AIM OF THE EXERCISE
Below are some records; copy each line in them that contains "ofNat".

Stored data entries
/-- A legal source or destination of registers that reaches the allocation or beyond, by either half of a pair, raises cause
0x06, and one below it passes the check of fields. (R70, R76, R77.) -/
def Obligations.AllocationBound : Prop :=
  ∀ (t : Thread) (f : BitVec 7), f.toNat < 116 →
    (t.nregs ≤ t.absReg f.toNat → check t [.src f] = some (.trap 6 0 0 0) ∧ check t [.dst f] = some (.trap 6 0 0 0)) ∧
    (t.absReg f.toNat % 2 = 0 → t.nregs ≤ t.absReg f.toNat + 1 →
      check t [.src64 f] = some (.trap 6 0 0 0) ∧ check t [.dst64 f] = some (.trap 6 0 0 0)) ∧
    (t.absReg f.toNat < t.nregs → checkFields t [.src f] = none ∧ check t [.dst f] = none) ∧
    (t.absReg f.toNat % 2 = 0 → t.absReg f.toNat + 1 < t.nregs → checkFields t [.src64 f] = none ∧ check t [.dst64 f] = none)

/-- When an instruction completes in sequence at np: in a trap handler the PC becomes np. Otherwise a level matches when its
counter is not 0 and np[31:0] is its end address. With no match the PC becomes np. At the highest level that matches the counter
falls by one: while it stays above 0 the PC becomes the level's start address with the upper half of the PC; when it becomes 0
the check goes on with np. (R88, R89.) -/
def Obligations.EndCheck : Prop :=
  ∀ (t : Thread) (np : Dword), let hit := fun k => t.lcOf k ≠ 0 ∧ lo32 np = t.loopEnd k
    (t.handler = true → t.goSeq np = { t with pc := np }) ∧
    (t.handler = false → (∀ k < 3, ¬hit k) → t.goSeq np = { t with pc := np }) ∧
    (t.handler = false → ∀ k < 3, hit k → (∀ j < 3, k < j → ¬hit j) → t.lcOf k ≠ 1 →
      t.goSeq np = { t with lc := t.lc.set k (t.lcOf k - 1), pc := hi32 t.pc ++ t.lsOf k }) ∧
    (t.handler = false → ∀ k < 3, hit k → (∀ j < 3, k < j → ¬hit j) → t.lcOf k = 1 →
      t.goSeq np = ({ t with lc := t.lc.set k 0 } : Thread).goSeq np)

/-- A precise trap in a thread of a launch with a handler: outside a handler the thread's trap registers hold the cause with the
subcause in bits 15 to 8, its PC, the address and the detail, its latches and replay are gone, the handler flag is set, the PC
is the launch's handler address, and no other thread or state changes; inside a handler the trap registers are loaded, the PC is
the handler's address too, every live thread of its group halts with cause 0x22, subcause 0x04, and one fault record with the
fault's own cause is due. (R27, R31, R186, R442.) -/
def Obligations.TrapEntry : Prop :=
  ∀ (s : State) (w : Who) (cause sub : Nat) (adr : Dword) (det : Word) (b : Block) (t : Thread) (l : Launch),
    s.block? w.core w.blk = some b → sget b.threads w.thr = some t → s.launch? b.launch = some l →
    let saved : Thread := { t with latches := [], replay := none, tsmp := false, trcause := BitVec.ofNat 32 (cause + 256 * sub),
                                   trpc := lo32 t.pc, trpch := hi32 t.pc, tradl := lo32 adr, tradh := hi32 adr, trdet := det }
    (t.handler = false → l.rcd.trap ≠ BitVec.allOnes 64 →
      s.takeTrap w cause sub adr det = s.setThr w { saved with handler := true, pc := l.rcd.trap }) ∧
    (t.handler = true → s.takeTrap w cause sub adr det =
      { (s.setThr w { saved with handler := true, pc := l.rcd.trap }).haltGroup w.core w.blk t.group 0x22 4 with
        due := s.due ++ [trapRecord b t cause sub t.pc adr det] })

/-- trap #n on a path of one live thread of a launch with a handler: outside a handler exec answers the state in which that
thread alone has changed, with trcause 0x20 and subcause n, trpc at PC + 4, no address and no detail, latches and replay gone,
the handler flag set and the PC at the handler; inside a handler it answers the state in which that thread has changed so too,
its group has halted with cause 0x22, subcause 0x04, and one fault record of cause 0x20 and subcause n is due. (R188, R186,
R442.) -/
def Obligations.TrapInstruction : Prop :=
  ∀ (n : BitVec 8) (s : State) (l : LaneRef) (t : Thread) (b : Block) (lc : Launch),
    s.Solo l t [] → s.block? s.issue.core s.issue.blk = some b → s.launch? b.launch = some lc →
    let saved : Thread := { t with latches := [], replay := none, tsmp := false, trcause := BitVec.ofNat 32 (0x20 + 256 * n.toNat),
                                   trpc := lo32 (t.pc + 4), trpch := hi32 (t.pc + 4), tradl := 0, tradh := 0, trdet := 0 }
    (t.handler = false → lc.rcd.trap ≠ BitVec.allOnes 64 →
      exec (.trap n) s = .next (s.setThr (s.who l) { saved with handler := true, pc := lc.rcd.trap })) ∧
    (t.handler = true → exec (.trap n) s = .next
      { (s.setThr (s.who l) { saved with handler := true, pc := lc.rcd.trap }).haltGroup s.issue.core s.issue.blk t.group 0x22 4 with
        due := s.due ++ [trapRecord b t 0x20 n.toNat t.pc 0 0] })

TASK RESULT
    let saved : Thread := { t with latches := [], replay := none, tsmp := false, trcause := BitVec.ofNat 32 (cause + 256 * sub),
    let saved : Thread := { t with latches := [], replay := none, tsmp := false, trcause := BitVec.ofNat 32 (0x20 + 256 * n.toNat),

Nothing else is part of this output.